Exercise requirements ▸ Read the data, and whenever a line holds the word "hrec", report that line.

Study material Block Start

-- ==== Sys2Proof/Laws/Transaction.lean ====
section
/-!
SUPPORT. `Sim` for the SMBus transaction (43_smbus.md) and for the table scan (44_table_discovery.md), each with
its loop.
-/
namespace Sys2Proof.Machine

variable {k : Config} {i : Instr} {c : Nat} {z z' : Option (Option Nat × Option Nat)}

/-- The lock as it is between two parts of a transaction (R108). -/
def scopeLock (k : Config) (c : Nat) : Lock :=
  match k.smbusLockScope with
  | .perStep => .free
  | .wholeTransaction => .held c

theorem ramR_ne (k : Config) (addr : Byte) (dst : Latch) (after : After) (x : Option Counter) :
    ramR k addr dst after x ≠ [] := by
  unfold ramR; split <;> simp [memRead, sendCommand]

theorem ramW_ne (k : Config) (addr : Byte) (val : Source) : ramW k addr val ≠ [] := by
  unfold ramW; split <;> simp [memWrite, sendCommand, Sys2Proof.Machine.locked]

theorem Pseudo.locked_assign (c : Nat) (p : Pseudo.Code Byte) (f : Byte → Latches → Latches) :
    Pseudo.locked c (do let b ← p; Pseudo.assign (f b); pure b) =
      (do let b ← Pseudo.locked c p; Pseudo.assign (f b); pure b) := by
  funext w
  simp only [Pseudo.locked, Pseudo.bind_run]
  rcases p (w.1.acquire c, w.2) with ⟨_ | _, _⟩ <;> rfl

/-- A counter's start and the `Acquire()` before it touch different parts of the state. -/
theorem Pseudo.locked_begin {α : Type} (c : Nat) (p : Pseudo.Code α) (x : Option Counter) :
    Pseudo.locked c (do Pseudo.begin x; p) = (do Pseudo.begin x; Pseudo.locked c p) := rfl

/-- One read through the proxy (R108), the byte latched in `dst`. -/
theorem sim_ramR_begin (hk : 0 < k.maxPoll) (addr : Byte) {dst : Latch} {after : After} {x : Option Counter}
    (hz : ∀ L, Holds i z L → Holds i z' (L.starting x)) (hd : dst ∉ requestLatches) :
    Sim k i c z z' (scopeLock k c) (ramR k addr dst after x) after (do
        Pseudo.begin x
        let b ← Pseudo.ramR k c addr
        Pseudo.assign fun L => L.write b dst
        pure b)
      (fun b L => L.read dst = some b) := by
  have hm := fun lk after => sim_post (post' := fun b L => L.read dst = some b)
    (sim_memReadTo (k := k) (i := i) (c := c) (lk := lk) (after := after) (src := .const addr) (ls := [dst]) hk hz
      (fun _ _ => rfl) (by simpa using hd)) fun _ _ _ h => h dst (by simp)
  unfold ramR Pseudo.ramR scopeLock
  cases k.smbusLockScope with
  | perStep =>
    have := sim_locked (after := after) (by simp [memRead, sendCommand]) (hm (.held c) .proceed)
    rw [Pseudo.memReadTo_eq, Pseudo.locked_begin, Pseudo.locked_assign] at this
    exact this
  | wholeTransaction =>
    have := hm (.held c) after
    rw [Pseudo.memReadTo_eq] at this
    exact this

theorem sim_ramR (hk : 0 < k.maxPoll) (addr : Byte) {dst : Latch} {after : After} (hd : dst ∉ requestLatches) :
    Sim k i c z z (scopeLock k c) (ramR k addr dst after) after
      (do let b ← Pseudo.ramR k c addr; Pseudo.assign (fun L => L.write b dst); pure b)
      (fun b L => L.read dst = some b) :=
  sim_ramR_begin (x := none) hk addr (fun _ h => h) hd

/-- One write through the proxy (R108). -/
theorem sim_ramW (hk : 0 < k.maxPoll) (addr : Byte) {src : Source} {val : Byte}
    (hv : ∀ L, Holds i z L → src.byte L = .ok val) :
    Sim k i c z z (scopeLock k c) (ramW k addr src) .proceed (Pseudo.ramW k c addr val) := by
  have hm := fun lk => sim_memWrite (k := k) (i := i) (c := c) (z := z) (lk := lk) (src := .const addr) hk (fun _ _ => rfl) hv
  unfold ramW Pseudo.ramW scopeLock
  cases k.smbusLockScope with
  | perStep => exact sim_locked (by simp [memWrite, sendCommand]) (hm (.held c))
  | wholeTransaction => exact hm (.held c)

/-- A counter whose round begins: 0 on the first pass, where the operation has not written it, else as it was. -/
theorem Holds.begin_spoll {x y : Option Nat} (L : Latches) (h : Holds i (some (x, y)) L) :
    Holds i (some (x, some (y.getD 0))) (L.starting (some .spoll)) :=
  ⟨h.op, h.a0, h.a1, h.a2, h.a3, fun p hp => by
    cases hp; exact ⟨(h.counters _ rfl).1, congrArg (fun u : Option Nat => some (u.getD 0)) (h.counters _ rfl).2⟩⟩

theorem Holds.begin_idx {x y : Option Nat} (L : Latches) (h : Holds i (some (x, y)) L) :
    Holds i (some (some (x.getD 0), y)) (L.starting (some .idx)) :=
  ⟨h.op, h.a0, h.a1, h.a2, h.a3, fun p hp => by
    cases hp; exact ⟨congrArg (fun u : Option Nat => some (u.getD 0)) (h.counters _ rfl).1, (h.counters _ rfl).2⟩⟩

theorem idlePollBack_eq (k : Config) (addr : Byte) (dst : Latch) (after : After) (x : Option Counter) :
    (ramR k addr dst after x).length = idlePollBack k + 1 := by
  unfold ramR idlePollBack
  cases k.smbusLockScope <;> rfl

/-- One round of the idle poll (R109, step 6). -/
abbrev idleRead (k : Config) : List Micro :=
  ramR k k.smbusProtocol .pr (.checkIdle (idlePollBack k)) (some .spoll)

/-- The idle poll from any of its rounds on, with `left` rounds left (R109 step 6, R110). -/
theorem idle_run (hk : 0 < k.maxPoll) (x : Option Nat) :
    ∀ (left n : Nat) (y : Option Nat) (w : State) (L : Latches) (pc : Nat), Live k i c (some (x, y)) w L → y.getD 0 = n →
      w.lock = scopeLock k c → left + n = k.smbMaxPoll → 0 < left →
      idleRead k <+: (seqOf k i).drop pc →
      match Pseudo.idlePoll k c left (w, L.starting (some .spoll)) with
      | (.ok _, (w', L')) => Kept w w' ∧ w'.lock = scopeLock k c ∧ Holds i none L' ∧
          Frame (writesOf (idleRead k)) L L' ∧
          ∃ t, w'.trace.length = w.trace.length + t ∧
            runTurns i c t (w.seat c pc L) =
              w'.settle (routineOf i) .proceed c (pc + idlePollBack k) { latches := L' }
      | (.error e, (w', L')) => Kept w w' ∧ ∃ t pc', w'.trace.length = w.trace.length + t ∧
          w'.lock = scopeLock k c ∧
            runTurns i c t (w.seat c pc L) = .next (w'.raise (routineOf i) c pc' { latches := L' } e) := by
  intro left
  induction left with
  | zero => intro n y w L pc _ _ _ _ h; omega
  | succ left ih =>
    intro n y w L pc hl hy hlock hsum _ hpre
    subst hy
    generalize hn : y.getD 0 = n at *
    have hone := sim_ramR_begin (i := i) (c := c) (after := .checkIdle (idlePollBack k)) hk
      k.smbusProtocol (dst := .pr) (fun L h => hn ▸ Holds.begin_spoll (x := x) (y := y) L h) (by simp [requestLatches]) w L pc hl hlock hpre
    have hcode : Pseudo.idlePoll k c (left + 1) = (do
        let pr ← (do let b ← Pseudo.ramR k c k.smbusProtocol; Pseudo.assign (fun L => L.write b .pr); pure b)
        if engineIdle pr then pure ()
        else
          Pseudo.assign fun L => { L with spoll := L.spoll.map (· + 1) }
          Pseudo.idlePoll k c left) := by
      rw [Pseudo.idlePoll]
      simp only [Pseudo.bind_assoc', Pseudo.pure_bind']; rfl
    rw [hcode, Pseudo.bind_run]
    rcases hpw : (do let b ← Pseudo.ramR k c k.smbusProtocol; Pseudo.assign (fun L => L.write b .pr); pure b :
      Pseudo.Code Byte) (w, L.starting (some .spoll)) with ⟨r, w', L'⟩
    rw [Pseudo.bind_run] at hone
    simp only [Pseudo.begin, Pseudo.assign] at hone hpw
    rw [hpw] at hone
    cases r with
    | error e => exact hone
    | ok pr =>
      obtain ⟨hk1, hh1, hL1, hp1, hf1, t1, ht1, hr1⟩ := hone
      have hl1 := hl.kept hk1 hL1
      have hneed : L'.need .pr = .ok pr := by simp [Latches.need, hp1]
      have hcount : L'.count .spoll = .ok n := by
        simp [Latches.count, Latches.readCounter, (hL1.counters _ rfl).2]
      rw [idlePollBack_eq] at hr1
      rw [show pc + (idlePollBack k + 1) - 1 = pc + idlePollBack k by omega] at hr1
      dsimp only
      by_cases hidle : engineIdle pr
      · simp only [hidle, if_true, Pseudo.pure_run]
        refine ⟨hk1, hh1, hL1.forget, hf1, t1, ht1, hr1.trans ?_⟩
        simp only [State.settle, hneed, attempt, hidle, if_true]
      · simp only [hidle, Bool.false_eq_true, if_false, Pseudo.bind_run, Pseudo.assign]
        have hmap : ({ L' with spoll := L'.spoll.map (· + 1) } : Latches) = { L' with spoll := some (n + 1) } := by
          rw [(hL1.counters _ rfl).2]; rfl
        rw [hmap]
        have hframe : Frame [] L' { L' with spoll := some (n + 1) } := by intro l _; cases l <;> rfl
        have hf2 : Frame (writesOf (idleRead k)) L
            { L' with spoll := some (n + 1) } := by simpa using hf1.trans hframe
        have hL2 : Holds i (some (x, some (n + 1))) { L' with spoll := some (n + 1) } := by
          refine ⟨hL1.op, hL1.a0, hL1.a1, hL1.a2, hL1.a3, ?_⟩
          intro p hp; cases hp; exact ⟨(hL1.counters _ rfl).1, rfl⟩
        by_cases hlast : n + 1 = k.smbMaxPoll
        · have h0 : left = 0 := by omega
          subst h0
          simp only [Pseudo.idlePoll, Pseudo.raise]
          refine ⟨hk1, t1, pc + idlePollBack k, ht1, hh1, hr1.trans ?_⟩
          simp only [State.settle, hneed, attempt, hidle, hcount, hl1.cfg, hlast]; rfl
        · have hset : w'.settle (routineOf i) (.checkIdle (idlePollBack k)) c (pc + idlePollBack k) { latches := L' } =
              .next (w'.seat c pc { L' with spoll := some (n + 1) }) := by
            simp only [State.settle, hneed, attempt, hidle, hcount, hl1.cfg, hlast, if_false, Bool.false_eq_true]
            rw [goto_lt, Nat.add_sub_cancel]
            rw [Nat.add_sub_cancel]
            show _ < (seqOf w'.cfg i).length
            rw [hl1.cfg]
            exact prefix_lt hpre (ramR_ne _ _ _ _ _)
          have hrec := ih (n + 1) (some (n + 1)) w' { L' with spoll := some (n + 1) } pc (hl.kept hk1 hL2) rfl hh1 (by omega) (by omega) hpre
          rcases hqw : Pseudo.idlePoll k c left (w', { L' with spoll := some (n + 1) }) with ⟨r, w'', L''⟩
          rw [show ({ L' with spoll := some (n + 1) } : Latches).starting (some .spoll) = { L' with spoll := some (n + 1) } from rfl,
            hqw] at hrec
          cases r with
          | error e =>
            obtain ⟨hk2, t2, pc', ht2, hh2, hr2⟩ := hrec
            exact ⟨hk1.trans hk2, t1 + t2, pc', by omega, hh2, runTurns_trans (hr1.trans hset) hr2⟩
          | ok a =>
            obtain ⟨hk2, hh2, hL3, hf3, t2, ht2, hr2⟩ := hrec
            refine ⟨hk1.trans hk2, hh2, hL3, ?_, t1 + t2, by omega, runTurns_trans (hr1.trans hset) hr2⟩
            exact (hf2.trans hf3).mono (by simp)

theorem sim_idlePoll (hk : 0 < k.maxPoll) (hs : 0 < k.smbMaxPoll) (x : Option Nat) :
    Sim k i c (some (x, none)) none (scopeLock k c) (idleRead k) .proceed
      (do Pseudo.assign fun L => { L with spoll := some 0 }; Pseudo.idlePoll k c k.smbMaxPoll) := by
  intro w L pc hl hh hpre
  have := idle_run hk x k.smbMaxPoll 0 none w L pc hl rfl hh rfl hs hpre
  have h0 : L.starting (some .spoll) = { L with spoll := some 0 } := by
    simp only [Latches.starting, Latches.start, (hl.holds.counters _ rfl).2, Option.getD_none]
  rw [h0] at this
  rw [idlePollBack_eq, show pc + (idlePollBack k + 1) - 1 = pc + idlePollBack k by omega, Pseudo.bind_run]
  simp only [Pseudo.assign]
  rcases hpw : Pseudo.idlePoll k c k.smbMaxPoll (w, { L with spoll := some 0 }) with ⟨r, w', L'⟩
  rw [hpw] at this
  cases r with
  | error e => exact this
  | ok a =>
    obtain ⟨h1, h2, h3, h4, h5⟩ := this
    exact ⟨h1, h2, h3, trivial, h4, h5⟩

/-- The status check of step 7 (R111). -/
theorem sim_status (hk : 0 < k.maxPoll) :
    Sim k i c none none (scopeLock k c) (ramR k k.smbusStatus .st .checkStatus) .proceed (do
      let st ← Pseudo.ramR k c k.smbusStatus
      Pseudo.assign fun L => { L with st := some st }
      if smbusSuccess st then pure () else Pseudo.raise (.smbusError st)) := by
  have h := sim_absorb (post' := fun _ _ => True) (z'' := none)
    (fun st => if smbusSuccess st then pure () else Pseudo.raise (.smbusError st))
    (sim_ramR (i := i) (c := c) (z := none) (after := .checkStatus) hk k.smbusStatus (dst := .st)
      (by simp [requestLatches])) (by
      intro a w L pc hl hh hp
      have hst : L.need .st = .ok a := by simp [Latches.need, hp]
      by_cases hs : smbusSuccess a
      · simp only [hs, if_true, Pseudo.pure_run]
        exact ⟨Kept.refl w, hh, hl.holds, trivial, Frame.refl _ _, trivial, by simp [State.settle, hst, attempt, hs]⟩
      · simp only [hs, Bool.false_eq_true, if_false, Pseudo.raise]
        exact ⟨Kept.refl w, hh, trivial, by simp [State.settle, hst, attempt, hs]⟩)
  simp only [Pseudo.bind_assoc', Pseudo.pure_bind'] at h
  exact h

/-- The whole pseudocode of a transaction in two parts: what comes before the result cells, and those. -/
def Pseudo.smbHead (k : Config) (c : Nat) (kind : SmbKind) (ch slv reg data : Byte) : Pseudo.Code Unit := do
  Pseudo.ramW k c k.smbusChannel ch
  Pseudo.ramW k c k.smbusSlvAddr slv
  Pseudo.ramW k c k.smbusCmd reg
  if kind = .byteWrite then Pseudo.ramW k c k.smbusData data else pure ()
  Pseudo.ramW k c k.smbusProtocol (smbMode k kind)
  Pseudo.assign fun L => { L with spoll := some 0 }
  Pseudo.idlePoll k c k.smbMaxPoll
  let st ← Pseudo.ramR k c k.smbusStatus
  Pseudo.assign fun L => { L with st := some st }
  if smbusSuccess st then pure () else Pseudo.raise (.smbusError st)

Study material Block End

Completed exercise ▸
          have hrec := ih (n + 1) (some (n + 1)) w' { L' with spoll := some (n + 1) } pc (hl.kept hk1 hL2) rfl hh1 (by omega) (by omega) hpre
            hqw] at hrec
            obtain ⟨hk2, t2, pc', ht2, hh2, hr2⟩ := hrec
            obtain ⟨hk2, hh2, hL3, hf3, t2, ht2, hr2⟩ := hrec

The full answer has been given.